--- START ---

-- ==== Sys2Proof/WellFormed.lean ====
section
/-! DEFINITION. Which commands are well-formed: an UPDATE carries exactly `len` payload bytes (spec R70, R127). -/

namespace Sys2Proof

/-- A command is well-formed iff its payload has the length its word fixes (R70): the one form with a payload
is UPDATE, whose payload is "exactly `len` bytes" (R127). -/
abbrev Instr.WellFormed : Instr → Prop
  | .createSha1 | .createSha2_224 | .createSha2_256 | .createSha2_384 | .createSha2_512 => True
  | .createBw _ => True
  | .update len payload => payload.length = len.toNat
  | .digest | .reset | .status => True

end Sys2Proof
end

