-- ==== Sys2Proof/Machine/Buffer.lean ====
section
/-! DEFINITION. The named operations over the pending buffer: one byte, `MemRead`, `MemWrite` and the zeroing of all
128 bytes (spec R11, R25, R50). -/

namespace Sys2Proof.Machine

/-- What the buffer holds at an offset: a byte, or no value where nothing has been written since power-on. -/
def Memory.get? : Memory → Nat → Option Byte
  | [], _ => none
  | c :: m, o => if c.1 = o then some c.2 else Memory.get? m o

/-- Write one byte, keeping the canonical form. -/
def Memory.set : Memory → Nat → Byte → Memory
  | [], o, b => [(o, b)]
  | c :: m, o, b =>
    if o < c.1 then (o, b) :: c :: m
    else if o = c.1 then (o, b) :: m
    else c :: Memory.set m o b

/-- `buf[o]` as the hardware gives it: where nothing has been written, any value, the free value of
`Config.unwrittenByte` (R37, U2; log entry 3). DESIGN CHOICE; safe. -/
def Memory.byteAt (m : Memory) (o : Nat) : Byte := (m.get? o).getD (Config.unwrittenByte o)

/-- `MemRead(o, n)` (R50). -/
def memRead (m : Memory) (o n : Nat) : List Byte := (List.range' o n).map m.byteAt

/-- `MemWrite(o, n, s)` with `n = len(s)` (R50). -/
def memWrite : Memory → Nat → List Byte → Memory
  | m, _, [] => m
  | m, o, b :: bs => memWrite (m.set o b) (o + 1) bs

/-- The buffer after `MemWrite(0, 128, replicate(128, 0x00))`: all 128 bytes zero (R25, R126). -/
def zeroedBuffer : Memory := (List.range 128).map fun o => (o, 0)

end Sys2Proof.Machine
end

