-- ==== Sys2Proof/Machine/Dispatch.lean ====
section
/-! DEFINITION. The meaning of every command, one arm per constructor of Instr (spec R72). -/

namespace Sys2Proof.Machine

def exec (i : Instr) (s : State) : Host.Outcome State Fault Refusal :=
  match i with
  | .createSha1 => Sys2Proof.Machine.execCreateSha1 s
  | .createSha2_224 => Sys2Proof.Machine.execCreateSha2_224 s
  | .createSha2_256 => Sys2Proof.Machine.execCreateSha2_256 s
  | .createSha2_384 => Sys2Proof.Machine.execCreateSha2_384 s
  | .createSha2_512 => Sys2Proof.Machine.execCreateSha2_512 s
  | .createBw bw => Sys2Proof.Machine.execCreateBw bw s
  | .update len payload => Sys2Proof.Machine.execUpdate len payload s
  | .digest => Sys2Proof.Machine.execDigest s
  | .reset => Sys2Proof.Machine.execReset s
  | .status => Sys2Proof.Machine.execStatus s

end Sys2Proof.Machine
end

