-- ==== Sys2Proof/Laws/PerInstr.lean ====
section
/-! SUPPORT. The per-instruction family: a well-formed command's word decodes to that command and gives the length of its
payload (spec R75, R77). -/

namespace Sys2Proof.Laws.WordDecodes

/-- The word of a well-formed command decodes to it, and fixes the length of its payload. -/
def Statement (i : Instr) : Prop :=
  i.WellFormed → decode (encodeWord i) (payloadOf i) = .command i ∧ paylen (encodeWord i) = (payloadOf i).length

theorem createSha1 : Statement .createSha1 := fun _ => by decide

theorem createSha2_224 : Statement .createSha2_224 := fun _ => by decide

theorem createSha2_256 : Statement .createSha2_256 := fun _ => by decide

theorem createSha2_384 : Statement .createSha2_384 := fun _ => by decide

theorem createSha2_512 : Statement .createSha2_512 := fun _ => by decide

theorem createBw (bw : Half) : Statement (.createBw bw) := fun _ => by
  simp [decode, paylen, encodeWord, payloadOf]

theorem update (len : Half) (payload : List Byte) : Statement (.update len payload) := fun h => by
  simp only [Instr.WellFormed] at h
  simp [decode, paylen, encodeWord, payloadOf, h]

theorem digest : Statement .digest := fun _ => by decide

theorem reset : Statement .reset := fun _ => by decide

theorem status : Statement .status := fun _ => by decide

end Sys2Proof.Laws.WordDecodes
end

--- END ---

## WHAT YOU NEED TO DO
Transcribe all of the data above, keeping each line exactly as it stands.

## REPLY TO THE TASK
-- ==== Sys2Proof/WellFormed.lean ====
section
/-! DEFINITION. Which commands are well-formed: an UPDATE carries exactly `len` payload bytes (spec R70, R127). -/

namespace Sys2Proof

/-- A command is well-formed iff its payload has the length its word fixes (R70): the one form with a payload
is UPDATE, whose payload is "exactly `len` bytes" (R127). -/
abbrev Instr.WellFormed : Instr → Prop
  | .createSha1 | .createSha2_224 | .createSha2_256 | .createSha2_384 | .createSha2_512 => True
  | .createBw _ => True
  | .update len payload => payload.length = len.toNat
  | .digest | .reset | .status => True

end Sys2Proof
end

-- ==== Sys2Proof/Machine/Buffer.lean ====
section
/-! DEFINITION. The named operations over the pending buffer: one byte, `MemRead`, `MemWrite` and the zeroing of all
128 bytes (spec R11, R25, R50). -/

namespace Sys2Proof.Machine

/-- What the buffer holds at an offset: a byte, or no value where nothing has been written since power-on. -/
def Memory.get? : Memory → Nat → Option Byte
  | [], _ => none
  | c :: m, o => if c.1 = o then some c.2 else Memory.get? m o

/-- Write one byte, keeping the canonical form. -/
def Memory.set : Memory → Nat → Byte → Memory
  | [], o, b => [(o, b)]
  | c :: m, o, b =>
    if o < c.1 then (o, b) :: c :: m
    else if o = c.1 then (o, b) :: m
    else c :: Memory.set m o b

/-- `buf[o]` as the hardware gives it: where nothing has been written, any value, the free value of
`Config.unwrittenByte` (R37, U2; log entry 3). DESIGN CHOICE; safe. -/
def Memory.byteAt (m : Memory) (o : Nat) : Byte := (m.get? o).getD (Config.unwrittenByte o)

/-- `MemRead(o, n)` (R50). -/
def memRead (m : Memory) (o n : Nat) : List Byte := (List.range' o n).map m.byteAt

/-- `MemWrite(o, n, s)` with `n = len(s)` (R50). -/
def memWrite : Memory → Nat → List Byte → Memory
  | m, _, [] => m
  | m, o, b :: bs => memWrite (m.set o b) (o + 1) bs

/-- The buffer after `MemWrite(0, 128, replicate(128, 0x00))`: all 128 bytes zero (R25, R126). -/
def zeroedBuffer : Memory := (List.range 128).map fun o => (o, 0)

end Sys2Proof.Machine
end

-- ==== Sys2Proof/Machine/Dispatch.lean ====
section
/-! DEFINITION. The meaning of every command, one arm per constructor of Instr (spec R72). -/

namespace Sys2Proof.Machine

def exec (i : Instr) (s : State) : Host.Outcome State Fault Refusal :=
  match i with
  | .createSha1 => Sys2Proof.Machine.execCreateSha1 s
  | .createSha2_224 => Sys2Proof.Machine.execCreateSha2_224 s
  | .createSha2_256 => Sys2Proof.Machine.execCreateSha2_256 s
  | .createSha2_384 => Sys2Proof.Machine.execCreateSha2_384 s
  | .createSha2_512 => Sys2Proof.Machine.execCreateSha2_512 s
  | .createBw bw => Sys2Proof.Machine.execCreateBw bw s
  | .update len payload => Sys2Proof.Machine.execUpdate len payload s
  | .digest => Sys2Proof.Machine.execDigest s
  | .reset => Sys2Proof.Machine.execReset s
  | .status => Sys2Proof.Machine.execStatus s

end Sys2Proof.Machine
end

-- ==== Sys2Proof/Laws/PerInstr.lean ====
section
/-! SUPPORT. The per-instruction family: a well-formed command's word decodes to that command and gives the length of its
payload (spec R75, R77). -/

namespace Sys2Proof.Laws.WordDecodes

/-- The word of a well-formed command decodes to it, and fixes the length of its payload. -/
def Statement (i : Instr) : Prop :=
  i.WellFormed → decode (encodeWord i) (payloadOf i) = .command i ∧ paylen (encodeWord i) = (payloadOf i).length

theorem createSha1 : Statement .createSha1 := fun _ => by decide

theorem createSha2_224 : Statement .createSha2_224 := fun _ => by decide

theorem createSha2_256 : Statement .createSha2_256 := fun _ => by decide

theorem createSha2_384 : Statement .createSha2_384 := fun _ => by decide

theorem createSha2_512 : Statement .createSha2_512 := fun _ => by decide

theorem createBw (bw : Half) : Statement (.createBw bw) := fun _ => by
  simp [decode, paylen, encodeWord, payloadOf]

theorem update (len : Half) (payload : List Byte) : Statement (.update len payload) := fun h => by
  simp only [Instr.WellFormed] at h
  simp [decode, paylen, encodeWord, payloadOf, h]

theorem digest : Statement .digest := fun _ => by decide

theorem reset : Statement .reset := fun _ => by decide

theorem status : Statement .status := fun _ => by decide

end Sys2Proof.Laws.WordDecodes
end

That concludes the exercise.